Yes, but the above only works if the original sample rate is 44.1kHz. Sorry for the misleading first answer. To work with any sample rate, do the following:

audio, _ = load_audio_file(audio_file, 44100)  # resamples the signal to 44.1kHz
audio = trim(audio)
act = RNNBeatProcessor()(audio)

If the sample rate is already 44.1kHz, you can omit the first line.

There should be no need to trim the signal, though. I assumed that you wanted 'trim' the signal as in skipping the first N seconds or extracting snippets of a certain length, then act = RNNBeatProcessor()(audio_file, start=1, stop=10) would have been the easiest.

Some background information: RNNBeatProcessor requires 44.1kHz sampled audio in order to apply the same audio pre-processing (i.e. filtering) as when the neural network was trained. Thus, if the sample rate differs from the default 44.1kHz it needs to be resampled to exactly this rate.

robclouth · 2018-04-04T06:08:35Z

Great! Thanks for that. I'm noticing an offset of the returned beats by around 40ms before it should be. The trimming was to see if the silence at the start was throwing it off. Know where that offset might be coming from? If you think it'll be consistently 40ms i can manually adjust it.

superbock · 2018-04-04T07:23:38Z

Could you please check if this a constant offset (i.e. throughout the piece) or if it affects only a couple of beats (e.g. the first ones). If it is the former case, I'd be very interested in checking it. If it is the latter case, I fear that there's not much you can do about, since this is just what the network predicts.

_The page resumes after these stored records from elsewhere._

/-- The register `r` after every micro-op ahead of DE→EX has committed: EX→MEM writes last, MEM→WB before it. -/
def State.committedReg (s : State) (r : Reg) : Word :=
  if r = zeroReg then 0#64
  else if writesReg s.prev.exmem r then (s.prev.exmem.map supplied).getD 0#64
  else if writesReg s.prev.memwb r then (s.prev.memwb.map supplied).getD 0#64
  else s.reg r

/-- The flags after every micro-op ahead of DE→EX has committed. -/
def State.committedFlags (s : State) : Bool × Bool :=
  match flagSource s.prev.exmem, flagSource s.prev.memwb with
  | some a, _ => (a.fz, a.fn)
  | none, some b => (b.fz, b.fn)
  | none, none => (s.z, s.n)

/-- The micro-op in DE→EX is a branch (spec/42_branch_predictor.md R216). -/
def State.branchInExecute (s : State) : Option (MicroOp × Bool) :=
  match s.prev.deex with
  | none => none
  | some op =>
    match op.tag with
    | .unknown => none
    | .instr i => (branchKind i).map fun c => (op, c)

/-- The next PC of an instruction at `pc` (spec/42_branch_predictor.md R222, spec/46_branch.md R321 to R331) with the value
`a` of its base register, the value `v` of its tested register and the flags: the branch's, and `pc + 4` for any other. -/
def nextPcOf (i : Instr) (pc a v : Word) (z n : Bool) : Word :=
  match i with
  | .addI _ _ _ _ => pc + 4#64
  | .addsI _ _ _ _ => pc + 4#64
  | .subI _ _ _ _ => pc + 4#64
  | .cmpI _ _ _ => pc + 4#64
  | .subsI _ _ _ _ => pc + 4#64
  | .addSR _ _ _ _ _ => pc + 4#64
  | .addsSR _ _ _ _ _ => pc + 4#64
  | .subSR _ _ _ _ _ => pc + 4#64
  | .cmpSR _ _ _ _ => pc + 4#64
  | .subsSR _ _ _ _ _ => pc + 4#64
  | .addER _ _ _ _ _ => pc + 4#64
  | .addsER _ _ _ _ _ => pc + 4#64
  | .subER _ _ _ _ _ => pc + 4#64
  | .cmpER _ _ _ _ => pc + 4#64
  | .subsER _ _ _ _ _ => pc + 4#64
  | .andSR _ _ _ _ _ => pc + 4#64
  | .andsSR _ _ _ _ _ => pc + 4#64
  | .orrSR _ _ _ _ _ => pc + 4#64
  | .eorSR _ _ _ _ _ => pc + 4#64
  | .lslI _ _ _ => pc + 4#64
  | .lsrI _ _ _ => pc + 4#64
  | .movz _ _ _ => pc + 4#64
  | .mul _ _ _ => pc + 4#64
  | .ldurX _ _ _ => pc + 4#64
  | .ldurW _ _ _ => pc + 4#64
  | .ldurh _ _ _ => pc + 4#64
  | .ldurb _ _ _ => pc + 4#64
  | .sturX _ _ _ => pc + 4#64
  | .sturW _ _ _ => pc + 4#64
  | .sturh _ _ _ => pc + 4#64
  | .sturb _ _ _ => pc + 4#64
  | .b imm26 => pc + branchOffset imm26
  | .br _ => a
  | .bEQ imm19 => if z then pc + condBranchOffset imm19 else pc + 4#64
  | .bNE imm19 => if !z then pc + condBranchOffset imm19 else pc + 4#64
  | .bGE imm19 => if !n then pc + condBranchOffset imm19 else pc + 4#64
  | .bLT imm19 => if n then pc + condBranchOffset imm19 else pc + 4#64
  | .bGT imm19 => if !z && !n then pc + condBranchOffset imm19 else pc + 4#64
  | .bLE imm19 => if z || n then pc + condBranchOffset imm19 else pc + 4#64
  | .cbz imm19 _ => if v = 0#64 then pc + condBranchOffset imm19 else pc + 4#64
  | .cbnz imm19 _ => if v = 0#64 then pc + 4#64 else pc + condBranchOffset imm19
  | .hlt _ => pc + 4#64
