-- ==== Sys2Proof/Certificates/Slice0/Obligations.lean ====
section
/-! DEFINITION. The statements for the provers. Each is listed in OBLIGATIONS.json with the rules of spec/ it rests on. -/

section

open Sys2Proof Sys2Proof.Machine

/-! ### Encoding -/

/-- Decoding the word the encoder writes for a well-formed instruction gives that instruction, for every operand value
(spec/30_encoding.md R91, R97, R101, R105). -/
def Obligations.DecodeInvertsEncode : Prop :=
  ∀ i : Instr, i.wellFormed = true → decode (encode i) = .instr i

/-- Every word the decoder recognises is the encoding of a well-formed instruction, so no bit of a recognised word is
dropped and no `SUBS` with `Rd = 31`, `ROR` in add/subtract or extension amount above 4 is ever decoded (R97 to R102). -/
def Obligations.EncodeInvertsDecode : Prop :=
  ∀ (w : InstWord) (i : Instr), decode w = .instr i → i.wellFormed = true ∧ encode i = w

/-- Words of the worked examples of spec/44_alu.md, 45_loadstore.md, 46_branch.md and 47_halt_unknown.md. -/
def Obligations.WorkedExampleWordsDecode : Prop :=
  decode 0x917FFC41#32 = .instr (.addI 1#1 0xFFF#12 2#5 1#5) ∧
  decode 0xF100145F#32 = .instr (.cmpI 0#1 5#12 2#5) ∧
  decode 0xAB83FC41#32 = .instr (.addsSR .asr 3#5 63#6 2#5 1#5) ∧
  decode 0xEB23A45F#32 = .instr (.cmpER 3#5 .sxth 1#3 2#5) ∧
  decode 0x8AC30441#32 = .instr (.andSR .ror 3#5 1#6 2#5 1#5) ∧
  decode 0xD3410041#32 = .instr (.lslI 63#6 2#5 1#5) ∧
  decode 0xD340FC41#32 = .instr (.lsrI 0#6 2#5 1#5) ∧
  decode 0xD2F579A1#32 = .instr (.movz 3#2 0xABCD#16 1#5) ∧
  decode 0x785FF041#32 = .instr (.ldurh 0x1FF#9 2#5 1#5) ∧
  decode 0xF8002043#32 = .instr (.sturX 2#9 2#5 3#5) ∧
  decode 0x17FFFFFF#32 = .instr (.b 0x3FFFFFF#26) ∧
  decode 0xD61F0140#32 = .instr (.br 10#5) ∧
  decode 0x54FFFFC1#32 = .instr (.bNE 0x7FFFE#19) ∧
  decode 0xB5FFFFC1#32 = .instr (.cbnz 0x7FFFE#19 1#5) ∧
  decode 0xD4400000#32 = .instr (.hlt 0#16) ∧
  tagOfWord 0xD503201F#32 = .unknown ∧ tagOfWord 0x00000000#32 = .unknown ∧
  tagOfWord 0x94000001#32 = .unknown ∧ tagOfWord 0xD65F03C0#32 = .unknown

/-- The words that decode as `UNKNOWN` (R102): those no row matches, and the reserved values of the four formats. -/
def Obligations.ReservedWordsAreUnknown : Prop :=
  ∀ w : InstWord, tagOfWord w = .unknown ↔
    (∀ r ∈ opcodeRows, w &&& r.mask ≠ r.value) ∨
    (w &&& 0x9F200000#32 = 0x8B000000#32 ∧ field w 22 2 = 0b11#2) ∨
    (w &&& 0x9FE00000#32 = 0x8B200000#32 ∧ 4 < (field w 10 3).toNat) ∨
    (w &&& 0xFFC00000#32 = 0xD3400000#32 ∧ field w 10 6 ≠ 63#6 ∧ field w 16 6 ≠ field w 10 6 + 1#6) ∨
    (w &&& 0xFF000010#32 = 0x54000000#32 ∧
      ¬ (field w 0 4 = 0b0000#4 ∨ field w 0 4 = 0b0001#4 ∨ field w 0 4 = 0b1010#4 ∨ field w 0 4 = 0b1011#4 ∨
        field w 0 4 = 0b1100#4 ∨ field w 0 4 = 0b1101#4))

/-- A `BITFIELD` word is classified by `immr` and `imms` (R97); `immr = 0, imms = 63` is `LSR #0`. -/
def Obligations.BitfieldClassification : Prop :=
  ∀ w : InstWord, w &&& 0xFFC00000#32 = 0xD3400000#32 →
    tagOfWord w =
      if (field w 10 6).toNat = 63 then .instr (.lsrI (field w 16 6) (field w 5 5) (field w 0 5))
      else if (field w 16 6).toNat = ((field w 10 6).toNat + 1) % 64 then
        .instr (.lslI (BitVec.ofNat 6 (63 - (field w 10 6).toNat)) (field w 5 5) (field w 0 5))
      else .unknown

/-! ### Operand forms -/

/-- `ShiftReg` (R98) and `ExtendReg(v, option) << imm3` (R99) as arithmetic on the operand's value. A shift is times a
power of two modulo `2^64`, a division by a power of two as an unsigned or a signed number, or a rotation of the bits; an
extension is the low 8, 16 or 32 bits as an unsigned or a signed number, or the whole word, and the left shift acts after
it. -/
def Obligations.RegisterOperandValues : Prop :=
  (∀ (v : Word) (s : BitVec 6),
    (shiftReg v .lsl s).toNat = v.toNat * 2 ^ s.toNat % 2 ^ 64 ∧
    (shiftReg v .lsr s).toNat = v.toNat / 2 ^ s.toNat ∧
    (shiftReg v .asr s).toInt = v.toInt / 2 ^ s.toNat ∧
    ∀ k < 64, (shiftReg v .ror s).getLsbD k = v.getLsbD ((k + s.toNat) % 64)) ∧
  (∀ (v : Word) (option : Extend) (k : BitVec 3),
    (extendReg v .uxtb).toNat = v.toNat % 2 ^ 8 ∧ (extendReg v .uxth).toNat = v.toNat % 2 ^ 16 ∧
    (extendReg v .uxtw).toNat = v.toNat % 2 ^ 32 ∧ extendReg v .uxtx = v ∧
    (extendReg v .sxtb).toInt = (v.toNat : Int).bmod (2 ^ 8) ∧ (extendReg v .sxth).toInt = (v.toNat : Int).bmod (2 ^ 16) ∧
    (extendReg v .sxtw).toInt = (v.toNat : Int).bmod (2 ^ 32) ∧ extendReg v .sxtx = v ∧
    (extendedOperand v option k).toNat = (extendReg v option).toNat * 2 ^ k.toNat % 2 ^ 64)

/-- The immediates of R92 to R96 as numbers: the add/subtract immediate is `imm12` or `4096 * imm12`, the load/store
offset is signed and unscaled, the branch offsets are signed multiples of 4, the move-wide immediate is `imm16` at one of
four places. -/
def Obligations.ImmediateValues : Prop :=
  (∀ (sh : BitVec 1) (imm12 : BitVec 12), (addSubImm sh imm12).toNat = imm12.toNat * 2 ^ (12 * sh.toNat)) ∧
  (∀ imm9 : BitVec 9, (loadStoreOffset imm9).toInt = imm9.toInt) ∧
  (∀ imm26 : BitVec 26, (branchOffset imm26).toInt = 4 * imm26.toInt) ∧
  (∀ imm19 : BitVec 19, (condBranchOffset imm19).toInt = 4 * imm19.toInt) ∧
  (∀ (hw : BitVec 2) (imm16 : BitVec 16), (moveWideImm hw imm16).toNat = imm16.toNat * 2 ^ (16 * hw.toNat))

/-! ### Registers and memory -/

/-- A register write stores the value in the named register unless it is index 31, and changes no other register and no
other component; index 31 always reads 0 (spec/10_state.md R21, R22). -/
def Obligations.RegisterWriteThenRead : Prop :=
  ∀ (s : State) (i j : Reg) (v : Word),
    s.reg 31#5 = 0#64 ∧ s.setReg 31#5 v = s ∧
    (s.setReg i v).reg j = (if j = i ∧ i ≠ 31#5 then v else s.reg j) ∧
    s.setReg i v = { s with x := (s.setReg i v).x }

/-- `MemRead` and `MemWrite` byte by byte (spec/20_memory.md R62 to R64): byte `k` of the value read is the byte at
`addr + k`, modulo `2^64`; a write of `n` bytes stores bytes `0 .. n-1` of the value and changes no other byte; byte `b` is
lane `b mod 4` of the aligned word that holds it, lane 0 in bits 7:0; a read after a write of the same width gives the
value's low bytes, and after an 8-byte write `MemRead(a+4, 4)` is the upper half. -/
def Obligations.MemoryAccessesAreByteExact : Prop :=
  ∀ (m : Memory) (a v : Word),
    (∀ n ∈ [1, 2, 4, 8],
      (∀ k < 8, (memRead m a n).extractLsb' (8 * k) 8 = if k < n then readByte m (a + BitVec.ofNat 64 k) else 0#8) ∧
      (∀ b : Word, readByte (memWrite m a v n) b =
        if (b - a).toNat < n then v.extractLsb' (8 * (b - a).toNat) 8 else readByte m b) ∧
      memRead (memWrite m a v n) a n = BitVec.ofNat 64 (v.toNat % 2 ^ (8 * n))) ∧
    readByte m a = (read32 m a).extractLsb' (8 * (a.toNat % 4)) 8 ∧
    memRead (memWrite m a v 8) (a + 4#64) 4 = (v.extractLsb' 32 32).setWidth 64

/-! ### Reset and initialisation -/

/-- What reset leaves (spec/70_reset_and_hazards.md R370): every component of the table at its value, the memory and the
configuration unchanged. -/
def Obligations.ResetValues : Prop :=
  ∀ s : State,
    (∀ r : Reg, (resetMachine s).reg r = 0#64) ∧ (resetMachine s).z = false ∧ (resetMachine s).n = false ∧
    (resetMachine s).pc = s.cfg.resetPc ∧ (resetMachine s).prev = ⟨none, none, none, none⟩ ∧
    (resetMachine s).halt = false ∧ (resetMachine s).runStop = false ∧
    (resetMachine s).ctl = ⟨false, false, false, false, none, none, none⟩ ∧
    (resetMachine s).bp.ghr = 0 ∧ (∀ i, (resetMachine s).bp.counter i = 0#2) ∧
    (∀ i, ((resetMachine s).bp.entry i).valid = false) ∧
    (∀ i, ∀ w ∈ setWays s.cfg.ic (resetMachine s).ic i, w.valid = false ∧ w.age = 0) ∧
    (∀ i, ∀ w ∈ setWays s.cfg.dc (resetMachine s).dc i, w.valid = false ∧ w.age = 0) ∧
    (resetMachine s).ic.fill = none ∧ (resetMachine s).dc.fill = none ∧
    (resetMachine s).cycles = 0#64 ∧ (resetMachine s).retired = 0#64 ∧ (resetMachine s).squashes = 0#64 ∧
    (resetMachine s).fault = none ∧ (resetMachine s).mem = s.mem ∧ (resetMachine s).cfg = s.cfg

/-- Initialisation answers a state exactly for the configurations R8 admits (spec/00_scope.md R8). -/
def Obligations.InitialisationRefusesInvalidConfigurations : Prop :=
  ∀ (c : Config) (m : Memory),
    ((∃ k, c.ic.block = 2 ^ k) ∧ (∃ k, c.ic.sets = 2 ^ k) ∧ (∃ k, c.dc.block = 2 ^ k) ∧ (∃ k, c.dc.sets = 2 ^ k) ∧
        4 ≤ c.ic.block ∧ 4 ≤ c.dc.block ∧ 1 ≤ c.ic.ways ∧ 1 ≤ c.dc.ways ∧ 1 ≤ c.ghrBits ∧ 1 ≤ c.btbBits ∧
        c.resetPc.toNat % 4 = 0 →
      initialise c m = some (resetMachine { State.reset with cfg := c, mem := m })) ∧
    (¬ ((∃ k, c.ic.block = 2 ^ k) ∧ (∃ k, c.ic.sets = 2 ^ k) ∧ (∃ k, c.dc.block = 2 ^ k) ∧ (∃ k, c.dc.sets = 2 ^ k) ∧
        4 ≤ c.ic.block ∧ 4 ≤ c.dc.block ∧ 1 ≤ c.ic.ways ∧ 1 ≤ c.dc.ways ∧ 1 ≤ c.ghrBits ∧ 1 ≤ c.btbBits ∧
        c.resetPc.toNat % 4 = 0) →
      initialise c m = none)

I doubt that it has anything to do with leading or trailing silence in the files, but I cannot rule it out.

A question though: what are you doing with these raw activations? Usually, the final decision about the beats is done in a second step, e.g. by DBNBeatTrackingProcessor.

bzvew · 2018-05-09T03:45:06Z

I cannot run RNNDownBeatProcessor on an audio read by madmom. The error is as follows:

melody,sr = madmom.audio.signal.load_audio_file(file_name, sample_rate=44100,dtype ='float')

print(melody.shape)
(9192960, 2)

RNNDownBeatProcessor()(melody)

~/Downloads/madmom/madmom/audio/stft.py in process(self, data, **kwargs)
475 circular_shift=self.circular_shift,
476 include_nyquist=self.include_nyquist,
--> 477 fft_window=self.fft_window, **kwargs)
478 # cache the window used for FFT
479 # Note: depending on the signal this may be scaled already

~/Downloads/madmom/madmom/audio/stft.py in new(cls, frames, window, fft_size, circular_shift, include_nyquist, fft_window, **kwargs)
334 data = stft(frames, fft_window, fft_size=fft_size,
335 circular_shift=circular_shift,
--> 336 include_nyquist=include_nyquist)
337
338 # cast as ShortTimeFourierTransform

~/Downloads/madmom/madmom/audio/stft.py in stft(frames, window, fft_size, circular_shift, include_nyquist)
73 # TODO: add multi-channel support
74 raise ValueError('frames must be a 2D array or iterable, got %s with '
---> 75 'shape %s.' % (type(frames), frames.shape))
76
77 # shape of the frames

ValueError: frames must be a 2D array or iterable, got <class 'madmom.audio.signal.FramedSignal'> with shape (20846, 1024, 2).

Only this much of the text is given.